Order Actinistia.—In the Actinistia there is a single fin-ray to each basal bone, the axonosts of each ray fused in a single piece. The notochord is persistent, causing the back-bone in fossils to appear hollow, the cartilaginous material leaving no trace in the rocks. The genera and species are numerous, ranging from the Subcarboniferous to the Upper Cretaceous, many of them belonging to Cœlacanthus, the chief genus of the single family Cœlacanthidæ. In Cœlacanthus the fin-rays are without denticles. Cœlacanthus granulatus is found in the European Permian. Cœlacanthus elegans of the coal-measures is found in America also. In Undina the anterior fin-rays are marked with tubercles. Undina penicillata and Undina gulo from the Triassic are well-preserved species. In Macropoma (lewesiensis) the fin-rays are robust, long, and little articulated. Other genera are Heptanema, Coccoderma, Libys, Diplurus, and Graphiurus. Diplurus longicaudatus was found by Newberry in the Triassic of New Jersey and Connecticut.

Fig. 376.—Undina gulo Egerton; Lias. Family Cœlacanthidæ. (After Woodward.)

Order Cladistia.—In the Cladistia the axis of the pectoral limb is fan-shaped, made of two diversified bones joined by cartilage. The notochord is restricted and replaced by ossified vertebræ. The axonosts of the dorsal and anal are in regular series, each bearing a fin-ray. The order contains the single family Polypteridæ. In this group the pectoral fin is formed differently from that of the other Crossopterygians, being broad, its base of two diverging bones with cartilage between. This structure, more specialized than in any other of the Crossopterygians or Dipneusti, has been regarded by Gill and others, as above stated, as the origin of the fingered hand (chiropterygium) of the frogs and higher vertebrates. The base of the diverging bones has been identified as the antecedent of the humerus, the bones themselves as radius and ulna, while the intervening non-ossified cartilage breaks up into carpal bones, from which metacarpals and digits ultimately diverge. This hypothesis is open to considerable doubt. The nostrils, as in true fishes, are superior. The body in these fishes is covered with rhombic enameled scales, as in the garpike; the head is similarly mailed, but, in distinction from the garpike, the anterior rays of the dorsal are developed as isolated spines.

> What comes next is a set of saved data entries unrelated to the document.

/-- A value in the format of a slot, as `cvt` makes it (R284). -/
def chainOut (slot : Word) (x : Nat) : Nat :=
  let c := slotFmt slot
  if c ≤ 4 then ((fmtOf c).convert fp32 (Rm.ofCode (slotRnd slot)) (slotSat slot) 0 x).1
  else (fp32.toInt (Rm.ofCode (slotRnd slot)) (fmtSigned c) (fmtBits c) x).1

/-- `gelu` and `sigm` (R284), each step rounded, products from the left. -/
def geluF (x : Nat) : Nat :=
  let x3 := nMul (nMul x x) x
  nMul (nMul 0x3f000000 x) (nAdd fOne (tanhF (nMul 0x3f4c422a (nAdd x (nMul 0x3d372713 x3)))))
def sigmF (x : Nat) : Nat := nDiv fOne (nAdd fOne (exp2F (nMul 0xbfb8aa3b x)).1)

/-- One code of a chain other than `cvt` (R284). -/
def chainCode (code x : Nat) (c : Nat → Nat) : Nat :=
  match code with
  | 1 => nAdd x (c 0)
  | 2 => nMul x (c 0)
  | 3 => nFma x (c 0) (c 1)
  | 4 => nMax x (c 0)
  | 5 => nMin x (c 0)
  | 6 => (exp2F x).1
  | 7 => (log2F x).1
  | 8 => nDiv fOne x
  | 9 => (fp32.rsq .rne x).1
  | 10 => tanhF x
  | 11 => geluF x
  | 12 => sigmF x
  | 13 => nMul x x
  | _ => fp32.modify 1 0 x

/-- The state of a chain at an element: the FP32 value, the slot of the last `cvt`, and its pattern where
that was the last code. -/
structure ChainAt where
  x : Nat
  slot : Option Word
  bits : Option Nat
  deriving DecidableEq, Repr

/-- The codes of a chain in turn (R283, R284). -/
def chainRunAt (slots : List Word) : List Nat → List Word → ChainAt → ChainAt
  | [], _, st => st
  | code :: codes, cs, st =>
    let c (i : Nat) : Nat := (cs.getD i 0).toNat
    let st' : ChainAt := if code = 15 then
        let slot := slots.getD (c 0 % 8) 0
        let b := chainOut slot st.x
        { x := chainIn (slotFmt slot) b, slot := some slot, bits := some b }
      else { st with x := chainCode code st.x c, bits := none }
    chainRunAt slots codes (cs.drop (chainConsts code)) st'

/-- The pattern that a chain stores, and its bits. -/
def ChainAt.out (st : ChainAt) : Nat × Nat :=
  match st.slot, st.bits with
  | some slot, some b => (b, fmtBits (slotFmt slot))
  | some slot, none => (chainOut slot st.x, fmtBits (slotFmt slot))
  | none, _ => (st.x, 32)

/-- Bits of a destination element of a chain. -/
def chainDstBits (slots : List Word) (codes : List Nat) (cs : List Word) : Nat :=
  (chainRunAt slots codes cs { x := 0, slot := none, bits := none }).out.2

/-- One element of a chain (R283): a 4-bit element shares its byte (R107). -/
def State.chainStep (s : State) (o : EngOp) (slots : List Word) (src dst slot : Nat) (ops : Nat) (ps : List Word)
    (k : Nat) : StepRes :=
  let code := slotFmt (slots.getD slot 0)
  let n := fmtBits code / 8
  s.opRead o false ((src + n * k) % 2 ^ 64) n (fun t bs =>
    let (v, w) := (chainRunAt slots (chainCodes ops 8) (ps.drop 1)
      { x := chainIn code (ofLe bs), slot := none, bits := none }).out
    if w = 4 then
      let a := (dst + k / 2) % 2 ^ 64
      t.opRead o false a 1 (fun t1 old =>
        let b := ofLe old
        t1.opWrite o false a [BitVec.ofNat 8 (if k % 2 = 0 then b / 16 * 16 + v % 16 else b % 16 + 16 * (v % 16))])
    else t.opWrite o false ((dst + w / 8 * k) % 2 ^ 64) (leBytes v (w / 8)))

The young have a bushy external gill with a broad scaly base. The air-bladder is double, not cellular, with a large air-duct joining the ventral surface of the œsophagus. The intestine has a spiral valve.

The cranium, according to Boulenger ("Poissons du Bassin du Congo," p. 11), is remarkable for its generalized form, this character forming a trait of union between the Ganoids and the primitive Amphibia or Stegocephali. Without considering Polypterus, it is not possible to interpret the homologies of the cranium of the amphibians and the sharks.

The jaws are similar to those of the vertebrates higher than fishes. Tooth-bearing premaxillaries and dentaries are solidly joined at the front of the cranium, and united by a suture to the toothed maxillaries which form most of the edge of the mouth. Each half of the lower jaw consists of four elements, covering Meckel's cartilage, which is ossified at the symphysis. These are the articular, angular, dentary, and splenial (coronoid). Most of these bones are armed with teeth. The palato-suspensory consists of hyomandibular, quadrate, ectopterygoid, entopterygoid, metapterygoid, and palatine elements, the pterygoid elements bearing teeth. In Erpetoichthys only the opercle is distinct among the gill-covers. In Polypterus there is a subopercle also; the suborbital chain is represented by two small bones.

The gill-arches are four, but without lower pharyngeals. The teeth are conic and pointed, and in structure, according to Agassiz, they differ largely from those of bony fishes, approaching the teeth of reptiles.

Fig. 377.—Lower jaw of Polypterus bichir, from below.